Conclusions from the training:
1. Fine-tuning corrected the misbehaviour of pretrained Llama2-7b. Prompting the fine-tuned Llama2-7b to rewrite sentences in the style of Orwell's prose would yield much better results compared to pretrained model. Before fine tuning, Llama2-7b seemed to simply be applying generic, lush style of fiction novels, rambling on and expanding the sentences with little regard to original content.
2. It was observed on the evaluation set after re-write from finetuned model the simplified, neutral sentences would be adorned with occasional similies and the adjectives would be changed to more evocative and intense. The structure of the sentences would also be sometimes changed, but not as often as possible.
3. In the same time the sentence would stick strongly to the formulation of the simplified version, which is its strength (compared to rambling pretrained Llama2) but also its weakness - not being able to offer any methaphores or in many cases expand on the sentences with some flair.
4. The reason to this restrictive mode of produced output can be the very modest size of the training set.

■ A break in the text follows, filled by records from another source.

/-- Two groups ask for one row at one engine. -/
def sharesRow (a b : List Bound) : Bool :=
  a.any (fun x => b.any (fun y => x.module == y.module && x.engine == y.engine && x.entry.row == y.entry.row))

/-- Groups that ask for the same row travel together, so that it is requested once per owner (R131), where one packet holds them (R142,
log 23); within each the entries are in row order, and so are the groups. -/
def joinGroups (l : List (List Bound)) : List (List Bound) :=
  let joined := l.foldl (fun out g =>
    let r := out.foldl (fun (a : List Bound × List (List Bound)) c =>
      if sharesRow c g && decide (a.1.length + c.length ≤ 256) then (c ++ a.1, a.2) else (a.1, a.2 ++ [c])) (g, [])
    r.2 ++ [r.1]) []
  let low (g : List Bound) : Nat := (g.head?.map (fun b => b.entry.row.toNat)).getD 0
  sortBy (fun a b => decide (low a < low b))
    (joined.map (sortBy (fun a b => decide (a.entry.row.toNat < b.entry.row.toNat))))

/-- The destinations of some entries, (module, hall), ascending. -/
def destsOf (l : List Bound) : List (Nat × Nat) :=
  (l.foldl (fun a b => insNat (8 * b.module + b.engine / 28) a) []).map (fun k => (k / 8, k % 8))

/-- A packet on its way: its destination, its SEQ, its entries. -/
structure Sent where
  module : Nat
  hall : Nat
  seq : W32
  entries : List PktEntry
  deriving DecidableEq, Repr

/-- What awaits a sent packet's acknowledgement (R158). -/
def Sent.wait (x : Sent) : AckWait := ⟨x.module, x.hall, x.seq, x.entries.length, x.entries.map (·.row.toNat)⟩

/-- Send entries as packets, one destination hall each and at most 256 entries, each group whole in one packet (R142): what
went where. -/
def sendGroups (ctx : Nat) (head : PktHead) (l : List (List Bound)) (s : State) : List Sent × State :=
  (destsOf l.flatten).foldl (fun acc d =>
    let gs := (l.map (fun g => (g.filter (fun b => b.module == d.1 && b.engine / 28 == d.2)).map (·.entry))).filter (!·.isEmpty)
    (packGroups gs []).foldl (fun acc es =>
      let q := nextSeq head.srcHall.toNat d.1 d.2 head.tick acc.2
      let p : Packet := ⟨{ head with dstHall := BitVec.ofNat 3 d.2, seq := q.1 }, es⟩
      (acc.1 ++ [⟨d.1, d.2, q.1, es⟩], sendFab head.prio.toNat ctx (.packet d.1 p) q.2)) acc) ([], s)

/-- A module of some entries that has no valid route (R188). -/
def unroutable (s : State) (l : List Bound) : Option Nat := (l.find? (fun b => !reachable s b.module)).map (·.module)

/-- The engine a packet's entry names: CHAN in DST_HALL (Table 6-7). -/
def entryEngine (head : PktHead) (e : PktEntry) : Nat := 28 * head.dstHall.toNat + e.chan.toNat

/-- A row engine discards update entries (R153, R372). -/
def badEntry (e n : Nat) (s : State) : State := bump s (pgRoweng e) 0x090 32 16 n

/-! ## The hall row caches (R148 to R150) -/

/-- Lines of a hall's cache that may be pinned. -/
def pinLimit (s : State) (h : Nat) : Nat := getF s (pgHall h) 0x0A0 8 8 * 2048

/-- Pinned lines of a hall. -/
def pinned (x : HallSt) : Nat := (x.lines.filter (!·.pins.isEmpty)).length

/-- The lines of a hall's row cache (R148). -/
def cacheLines : Nat := 524288

/-- A line is filled; with the cache full the oldest line without a pin makes room (log 145). -/
def addLine (c : CacheLine) (l : List CacheLine) : List CacheLine :=
  (if l.length < cacheLines then l else
    match l.find? (·.pins.isEmpty) with
    | some o => l.erase o
    | none => l) ++ [c]

/-- A granule is pinned for a batch where it can be (R149): a line that is pinned already takes a further pin. True where it is pinned
afterwards. -/
def pinLine (h g : Nat) (p : Pin) (s : State) : Bool × State :=
  let x := hallSt s h
  let room := decide (pinned x < pinLimit s h)
  match x.lines.find? (fun l => l.granule == g) with
  | some l =>
    if l.pins.contains p then (true, s)
    else if room || !l.pins.isEmpty then
      (true, setHall s h { x with lines := updFirst (· == l) (fun l => { l with pins := l.pins ++ [p] }) x.lines,
                                  pinsTaken := x.pinsTaken + 1 })
    else (false, s)
  | none =>
    if room then (true, setHall s h { x with lines := addLine ⟨g, [p]⟩ x.lines, pinsTaken := x.pinsTaken + 1 })
    else (false, s)

/-- A gather reads a granule: a hit costs no grant; else it is read; it is pinned where there is room (R148, R149). -/
def gatherLine (h g : Nat) (p : Pin) (acc : Nat × State) : Nat × State :=
  let s := acc.2
  if (hallSt s h).lines.any (fun l => l.granule == g) then (acc.1, (pinLine h g p (bumpUnits s (pgHall h) 0x0A0 48 16 65536 1)).2)
  else (acc.1 + 1, (pinLine h g p s).2)

/-- The granules of a row that starts at an address of channel e (R127). -/
def rowGranules (s : State) (t : TDesc) (e pa : Nat) : List Nat :=
  let r := readRowAt s t e pa
  let sz := slotSize t.fb.fmt t.fb.n
  let own := (blocks pa t.rowSize).map (fun b => granule b.1)
  let ext := (List.range t.treads).flatMap (fun i =>
    let slot := recBytes r.slots (sz * i) sz
    if (riserOf (fld slot 0 0 16)).widened && decide (slotIndex slot < t.fb.ovEntries) then
      (blocks (t.ovPa e (slotIndex slot)) (entrySize t.fb.fmt t.fb.n)).map (fun b => granule b.1)
    else [])
  own ++ ext

/-- The granules a read of a local row fetches: its own, the default row's where it is absent and the policy says so, or none (R127,
R134). -/
def servedGranules (s : State) (t : TDesc) (e l : Nat) : List Nat :=
  if rowPresent s t e l then rowGranules s t e (t.rowPa e l)
  else if t.missing = 1 then rowGranules s t e (t.defPa e)
  else []

/-- Grants of channel e are taken by a row engine, at a class, and charged (R110, R268). -/
def takeGrants (ctx prio e n : Nat) (s : State) : State := chargeRow ctx n (setChan s e (noteGrants prio n (chanSt s e)))

/-- Before an access to a local row the lines of it that a host holds are had back: its bytes, its presence bit, and the granules the access
fetches or, for a write, those the row holds (R226). -/
def snoopRow (write : Bool) (t : TDesc) (e l : Nat) (s : State) : State :=
  if s.parts.all (·.2.snoop.isEmpty) then s else
  let s := snoopRange write (t.rowPa e l) t.rowSize s
  let s := onlyIf t.presence (snoopLine write (e * gib + t.presOff + l / 8)) s
  let s := onlyIf write (fun s => forEach (rowGranules s t e (t.rowPa e l)) (fun g s => snoopLine true (64 * g) s) s) s
  forEach (servedGranules s t e l) (fun g s => snoopLine false (64 * g) s) s

/-- A gather reads a row through its hall's cache. -/
def gatherRow (ctx prio : Nat) (t : TDesc) (e l : Nat) (p : Pin) (s : State) : State :=
  let s := snoopRow false t e l s
  let r := (servedGranules s t e l).foldl (fun a g => gatherLine (e / 28) g p a) (0, s)
  takeGrants ctx prio e r.1 r.2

It contains only around 3.4k of samples, many of which were not diversed enough to rewrite in the first place (but they were not filtered out to not reduce further the size of the dataset). It's probable that if additional sources were used for fine tuning (other examples of fine prose by Orwell, like his essays and other novels) the results would be better.
5. Also it's worth noting that the training dataset created with the use of OpenAi gpt-3.5-turbo did not always create perfect neutral, simplified sentences (it would either strip too much of content or too little of style), making it even harder for the model to learn valuable cues.